The President speaks at the beginning of each semester to all staff on the “state of the University” and meets later with the senior administrative staff. The President and Cabinet attend regularly scheduled faculty meetings, and the President and Provost meet monthly with the Faculty Executive Committee (See Faculty Governance, below). The President also meets monthly with the leadership of the WSA, briefs the student representatives to the Board prior to each Board Meeting, and afterwards attends the next WSA meeting.
Faculty, students, and staff consult directly with members of Cabinet through standing committees, such as the Educational Policyand Student Life Committees, and on ad hoc committees or task forces convened to examine particular campus issues (e.g., Making Excellence Inclusive and the Sexual Violence Task Force). Reports and recommendations from these task forces are made to the President and Cabinet. Open fora for faculty, students, and staff are held when significant issues affecting the general welfare of the institution are being considered to ensure that decisions are informed by views from across the community.
Appraisal
The financial meltdown beginning in 2008 tested the willingness and ability of groups to work collectively.
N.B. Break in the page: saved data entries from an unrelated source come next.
-- ==== Sys2Proof/Machine/Scalar.lean ====
section
/-! DEFINITION. The scalar instructions (R211 to R213, R245): fetch of a stream word, the sequencer's turn, and one meaning for each. -/

namespace Sys2Proof.Machine

/-! ### Registers of a core queue (R205) -/

/-- g0 reads as zero. -/
def CoreQ.getG (q : CoreQ) (r : Nat) : Word := if r % 32 = 0 then 0 else SMap.get 0 q.g (r % 32)

/-- g0 ignores writes. -/
def CoreQ.setG (q : CoreQ) (r : Nat) (v : Word) : CoreQ := if r % 32 = 0 then q else { q with g := SMap.set 0 q.g (r % 32) v }

/-- R211: an address register is named by the low four bits. -/
def CoreQ.getA (q : CoreQ) (r : Nat) : Word := SMap.get 0 q.a (r % 16)
def CoreQ.setA (q : CoreQ) (r : Nat) (v : Word) : CoreQ := { q with a := SMap.set 0 q.a (r % 16) v }

/-- R211: the immediate, sign-extended to 64 bits. -/
def immWord (imm : Imm) : Word := imm.signExtend 64

/-! ### Fetch (R245) -/

/-- R245: a stream word lies in a core store or slow-tier memory, in the queue's domain. -/
def State.fetchable (s : State) (dom a : Nat) : Bool :=
  (match s.area a with
    | some (.coreStore _) => true
    | some .interleaved => true
    | some (.hubLocal _) => true
    | _ => false) && s.area (a + 7) == s.area a && s.domainOf a == some dom

/-- R245: the trap of a stream word at `a` when it is fetched: ADDRESS outside core store and slow-tier memory or outside the queue's
domain, CONTAINED when poisoned. A stream at a bus address is not checked so. -/
def State.fetchTrap (s : State) (qi : Nat) (a : Nat) : Option Nat :=
  match (s.queue qi).sub with
  | some x =>
    if x.onHost then none
    else
      if !s.fetchable (s.queueDomain qi) a then some trAddress
      else if s.poisoned a 8 then some trContained
      else none
  | none => none

/-- The first of `n` stream words from pc on that fails its check, with its trap. -/
def State.fetchFault (s : State) (qi n : Nat) : Option (Nat × Word) :=
  let pc := (s.queue qi).pc
  ((upto n).filterMap (fun i => (s.fetchTrap qi (pc.toNat + 8 * i)).map (fun t => (t, pc + BitVec.ofNat 64 (8 * i))))).head?

/-- R245: `n` words from pc on lie within the submission's word count. [DESIGN CHOICE, log 20] -/
def State.wordsLeft (s : State) (qi n : Nat) : Bool :=
  let q := s.queue qi
  match q.sub with
  | some x => decide (x.base ≤ q.pc.toNat) && decide (q.pc.toNat + 8 * n ≤ x.base + 8 * x.words)
  | none => false

/-- R245: the submission ends where pc has left its words. [DESIGN CHOICE, log 20] -/
def State.checkExhausted (s : State) (qi : Nat) : State :=
  if s.wordsLeft qi 1 then s
  else (s.modQueue qi (fun q => { q with sub := q.sub.map (fun x => { x with ended := true }) })).checkEnd qi

/-! ### One scalar instruction -/

/-- What executing a scalar instruction gives: the queue with its new registers and pc, and the memory it wrote; or a trap. -/
inductive ScalarOut where
  | done (s : State)
  | trap (cause code : Nat)

/-- A scalar instruction of core queue `qi`: it runs when it is the queue's turn (R209) and its word passes its fetch check (R245). A
trapping instruction is not executed (R251). [DESIGN CHOICE, log 18] -/
def doScalar (qi : Nat) (f : State → ScalarOut) (s : State) : State :=
  if s.turn qi then
    let s := s.took qi
    match s.fetchFault qi 1 with
    | some (cause, pc) => s.trapQueue qi cause 0 pc
    | none =>
      match f s with
      | .done t => t.checkExhausted qi
      | .trap cause code => s.trapQueue qi cause code (s.queue qi).pc
  else s

/-- A row of the scalar instructions. -/
def scalarRow (c q : Nat) (f : State → ScalarOut) (s : State) : Host.Outcome State Fault Refusal :=
  if c < 24 ∧ q < 8 then .next (doScalar (8 * c + q) f s) else .fault .noSuchUnit

/-- The queue changed by an instruction, with pc past its word. -/
def advance (qi : Nat) (f : CoreQ → CoreQ) (s : State) : ScalarOut :=
  .done (s.modQueue qi (fun q => { f q with pc := q.pc + 8 }))

end Sys2Proof.Machine

namespace Sys2Proof

/-! ### Operations (R212) -/

/-- R212: the low 64 bits of the exact result; shift amounts modulo 64. -/
def AluOp.apply (op : AluOp) (x y : Word) : Word :=
  match op with
  | .add => x + y
  | .sub => x - y
  | .and => x &&& y
  | .or => x ||| y
  | .xor => x ^^^ y
  | .sll => x <<< (y.toNat % 64)
  | .srl => x >>> (y.toNat % 64)
  | .sra => x.sshiftRight (y.toNat % 64)
  | .mul => x * y
  | .mulhu => BitVec.ofNat 64 (x.toNat * y.toNat / 2 ^ 64)
  | .min => if x.slt y then x else y
  | .max => if x.slt y then y else x
  | .minu => if x.ult y then x else y
  | .maxu => if x.ult y then y else x
  | .slt => if x.slt y then 1 else 0
  | .sltu => if x.ult y then 1 else 0

/-- R212: the branch comparisons. -/
def BranchOp.apply (op : BranchOp) (x y : Word) : Bool :=
  match op with
  | .beq => x == y
  | .bne => x != y
  | .blt => x.slt y
  | .bge => !x.slt y
  | .bltu => x.ult y
  | .bgeu => !x.ult y

/-- R212: the bytes of a load, and whether it sign-extends. -/
def LoadOp.bytes : LoadOp → Nat
  | .ld8u | .ld8s => 1
  | .ld16u | .ld16s => 2
  | .ld32u | .ld32s => 4
  | .ld64 => 8

def LoadOp.signed : LoadOp → Bool
  | .ld8s | .ld16s | .ld32s => true
  | _ => false

/-- R212: the bytes of a store. -/
def StoreOp.bytes : StoreOp → Nat
  | .st8 => 1 | .st16 => 2 | .st32 => 4 | .st64 => 8

end Sys2Proof

namespace Sys2Proof.Machine

def execAluRegister (c q : Nat) (op : AluOp) (rd rs1 rs2 : Nat) (s : State) : Host.Outcome State Fault Refusal :=
  scalarRow c q (advance (8 * c + q) (fun x => x.setG rd (op.apply (x.getG rs1) (x.getG rs2)))) s

def execAluImmediate (c q : Nat) (op : AluOp) (rd rs1 : Nat) (imm : Imm) (s : State) : Host.Outcome State Fault Refusal :=
  scalarRow c q (advance (8 * c + q) (fun x => x.setG rd (op.apply (x.getG rs1) (immWord imm)))) s

def execLi (c q rd : Nat) (imm : Imm) (s : State) : Host.Outcome State Fault Refusal :=
  scalarRow c q (advance (8 * c + q) (fun x => x.setG rd (immWord imm))) s

/-- R212: g[rd][63:32] ← imm, unsigned; the low half is unchanged. -/
def execLih (c q rd : Nat) (imm : Imm) (s : State) : Host.Outcome State Fault Refusal :=
  scalarRow c q (advance (8 * c + q) (fun x => x.setG rd (imm ++ (x.getG rd).truncate 32))) s

def execAmov (c q rd rs1 : Nat) (s : State) : Host.Outcome State Fault Refusal :=
  scalarRow c q (advance (8 * c + q) (fun x => x.setA rd (x.getG rs1))) s

def execGmov (c q rd rs1 : Nat) (s : State) : Host.Outcome State Fault Refusal :=
  scalarRow c q (advance (8 * c + q) (fun x => x.setG rd (x.getA rs1))) s

def execAadd (c q rd rs1 rs2 : Nat) (imm : Imm) (s : State) : Host.Outcome State Fault Refusal :=
  scalarRow c q (advance (8 * c + q) (fun x => x.setA rd (x.getA rs1 + x.getG rs2 + immWord imm))) s

/-! ### Memory (R212, R309) -/

/-- The address of a scalar load or store. -/
def scalarAddr (x : CoreQ) (rs1 : Nat) (imm : Imm) : Nat := (x.getA rs1 + immWord imm).toNat

/-- R212: the trap of a scalar access of `n` bytes at `a`. -/
def State.scalarTrap (s : State) (qi a n : Nat) : Option Nat :=
  if a % n ≠ 0 then some trMisaligned
  else if !s.accessOk (s.sequencerOf qi) (s.queueDomain qi) a n then some trAddress
  else none

/-- The 64-bit value a load gives: zero- or sign-extended. -/
def loadValue (op : LoadOp) (v : Nat) : Word :=
  if op.signed then BitVec.ofInt 64 (sext (8 * op.bytes) v) else BitVec.ofNat 64 v

/-- R212, R309: a load; a poisoned one traps with CONTAINED. -/
def doLoad (qi : Nat) (op : LoadOp) (rd rs1 : Nat) (imm : Imm) (s : State) : ScalarOut :=
  let a := scalarAddr (s.queue qi) rs1 imm
  match s.scalarTrap qi a op.bytes with
  | some t => .trap t 0
  | none =>
    if s.poisoned a op.bytes then .trap trContained 0
    else advance qi (fun x => x.setG rd (loadValue op (s.readLe a op.bytes))) (s.countBytes (some (s.queueDomain qi)) true a op.bytes)

/-- R212: a store of the low bits of g[rs2]. -/
def doStore (qi : Nat) (op : StoreOp) (rs1 rs2 : Nat) (imm : Imm) (s : State) : ScalarOut :=
  let a := scalarAddr (s.queue qi) rs1 imm
  match s.scalarTrap qi a op.bytes with
  | some t => .trap t 0
  | none => advance qi id ((s.writeLe a op.bytes ((s.queue qi).getG rs2).toNat).countBytes (some (s.queueDomain qi)) false a op.bytes)

def execLoad (c q : Nat) (op : LoadOp) (rd rs1 : Nat) (imm : Imm) (s : State) : Host.Outcome State Fault Refusal :=
  scalarRow c q (doLoad (8 * c + q) op rd rs1 imm) s

def execStore (c q : Nat) (op : StoreOp) (rs1 rs2 : Nat) (imm : Imm) (s : State) : Host.Outcome State Fault Refusal :=
  scalarRow c q (doStore (8 * c + q) op rs1 rs2 imm) s

/-! ### Branches (R212) -/

/-- R212: the target pc + 8 × imm. -/
def target (pc : Word) (imm : Imm) : Word := pc + 8 * immWord imm

def execBranch (c q : Nat) (op : BranchOp) (rs1 rs2 : Nat) (imm : Imm) (s : State) : Host.Outcome State Fault Refusal :=
  scalarRow c q (fun s => .done (s.modQueue (8 * c + q) (fun x =>
    { x with pc := if op.apply (x.getG rs1) (x.getG rs2) then target x.pc imm else x.pc + 8 }))) s

def execJmp (c q : Nat) (imm : Imm) (s : State) : Host.Outcome State Fault Refusal :=
  scalarRow c q (fun s => .done (s.modQueue (8 * c + q) (fun x => { x with pc := target x.pc imm }))) s

/-- R212: a CALL with 16 entries on the return stack traps with RSTACK. -/
def execCall (c q : Nat) (imm : Imm) (s : State) : Host.Outcome State Fault Refusal :=
  scalarRow c q (fun s =>
    if 16 ≤ (s.queue (8 * c + q)).rstack.length then .trap trRstack 0
    else .done (s.modQueue (8 * c + q) (fun x => { x with rstack := (x.pc + 8) :: x.rstack, pc := target x.pc imm }))) s

/-- R212: a RET with an empty return stack traps with RSTACK. -/
def execRet (c q : Nat) (s : State) : Host.Outcome State Fault Refusal :=
  scalarRow c q (fun s =>
    match (s.queue (8 * c + q)).rstack with
    | [] => .trap trRstack 0
    | r :: rs => .done (s.modQueue (8 * c + q) (fun x => { x with rstack := rs, pc := r }))) s

/-! ### System (R212, R213) -/

def execNop (c q : Nat) (s : State) : Host.Outcome State Fault Refusal := scalarRow c q (advance (8 * c + q) id) s

/-- R245: END ends the submission; its end record follows its last wide command (R247). -/
def execEndSub (c q : Nat) (s : State) : Host.Outcome State Fault Refusal :=
  scalarRow c q (fun s => .done ((s.modQueue (8 * c + q) (fun x =>
    { x with pc := x.pc + 8, sub := x.sub.map (fun y => { y with ended := true }) })).checkEnd (8 * c + q))) s

/-- R213: the value of a special register. -/
def State.special (s : State) (qi n : Nat) : Option Nat :=
  let q := s.queue qi
  if n = 0 then some (s.serving qi)
  else if n = 1 then some (qi % 8)
  else if n = 2 then some (s.fabricId + 2 ^ 63 * b2n s.fabricValid)
  else if n = 3 then some q.cseq
  else if n = 4 then some q.rseq
  else if n = 5 then some (q.lastStatus + 256 * q.lastOutcome)
  else if n = 6 then some s.tailor.step
  else if n = 7 then some s.now
  else if n = 8 then some (match q.sub with | some x => 64 * portNum x.port + x.hq | none => 0)
  else if n = 9 then some (match q.sub with | some x => x.userTag | none => 0)
  else if n = 0x100 then some (b2n q.trapOnStatus)
  else none

/-- R213: the number of a special register: imm[15:0]. -/
def specialNo (imm : Imm) : Nat := imm.toNat % 65536

def execRdsr (c q rd : Nat) (imm : Imm) (s : State) : Host.Outcome State Fault Refusal :=
  scalarRow c q (fun s =>
    match s.special (8 * c + q) (specialNo imm) with
    | some v => advance (8 * c + q) (fun x => x.setG rd (BitVec.ofNat 64 v)) s
    | none => .trap trIllegal 0) s

/-- R213: TRAP_CTL is the only register that WRSR may write. -/
def execWrsr (c q rs1 : Nat) (imm : Imm) (s : State) : Host.Outcome State Fault Refusal :=
  scalarRow c q (fun s =>
    if specialNo imm = 0x100 then advance (8 * c + q) (fun x => { x with trapOnStatus := bit (x.getG rs1).toNat 0 }) s
    else .trap trIllegal 0) s

/-- R212, R254: the software trap, with code imm[15:0]. -/
def execTrap (c q : Nat) (imm : Imm) (s : State) : Host.Outcome State Fault Refusal :=
  scalarRow c q (fun _ => .trap trSoftware (specialNo imm)) s

end Sys2Proof.Machine
end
Faced with difficult decisions, President Roth declared a policy of complete transparency: information necessary for decision-making would be available to all. Thus, rather than restricting discussions of reducing expenditures to senior administrators, the University embraced a broad, collective process.
Transparent and collective decision-making, however, requires reliable data on which everyone can agree. Over the past few years the administration has endeavored to develop more complete data than had been available previously and to centralize information in a “data warehouse” accessible to all groups. This turns out to be a formidable logistical and technological challenge, but as of the spring of 2012, one close to being met.
There is, of course, a balance that needs to be found between broad participation and efficiency in decision-making. In the fall of 2011, for example, the library and administration announced a policy of weeding 60,000 volumes from Olin Library. Faculty protested they had not been consulted sufficiently in what they perceived as a fundamental change in library policy, while the library and administration felt this was an administrative procedure rather than a policy change. In this case, the weeding was postponed and a faculty-library committee established to examine the issue. Differences between faculty and administration will doubtless continue to arise, but the commitment to consultation and collective decision-making whenever possible seems genuine on both sides.
Projection
As data continue to be made available in the service of transparency in decision-making, it is to be hoped that the spirit of cooperation that allowed various constituencies to come together in time of crisis will not be lost to the suspiciousness of entrenched interests so common in university politics.
Faculty
Description
University by-laws define the faculty as the “professors, associate professors, assistant professors, lecturers and instructors, and the President of the University, together with such others as may be constituted members thereof by vote of the Board of Trustees. The faculty includes the full- and part-time teaching staff (including emeriti given appointments as per course visitors) but not those staff who teach in addition to their primary duties. There are currently 375 members of the faculty, 339 of whom are counted as full-time Wesleyan employees. These members are collectively responsible for faculty governance, which chiefly involves matters pertaining to educational policy and practice on one hand and faculty tenure and promotion procedures and decisions on the other. The structure and procedures of faculty governance are articulated in the by-laws of the faculty and the Faculty Handbook, available in individual faculty electronic portfolios.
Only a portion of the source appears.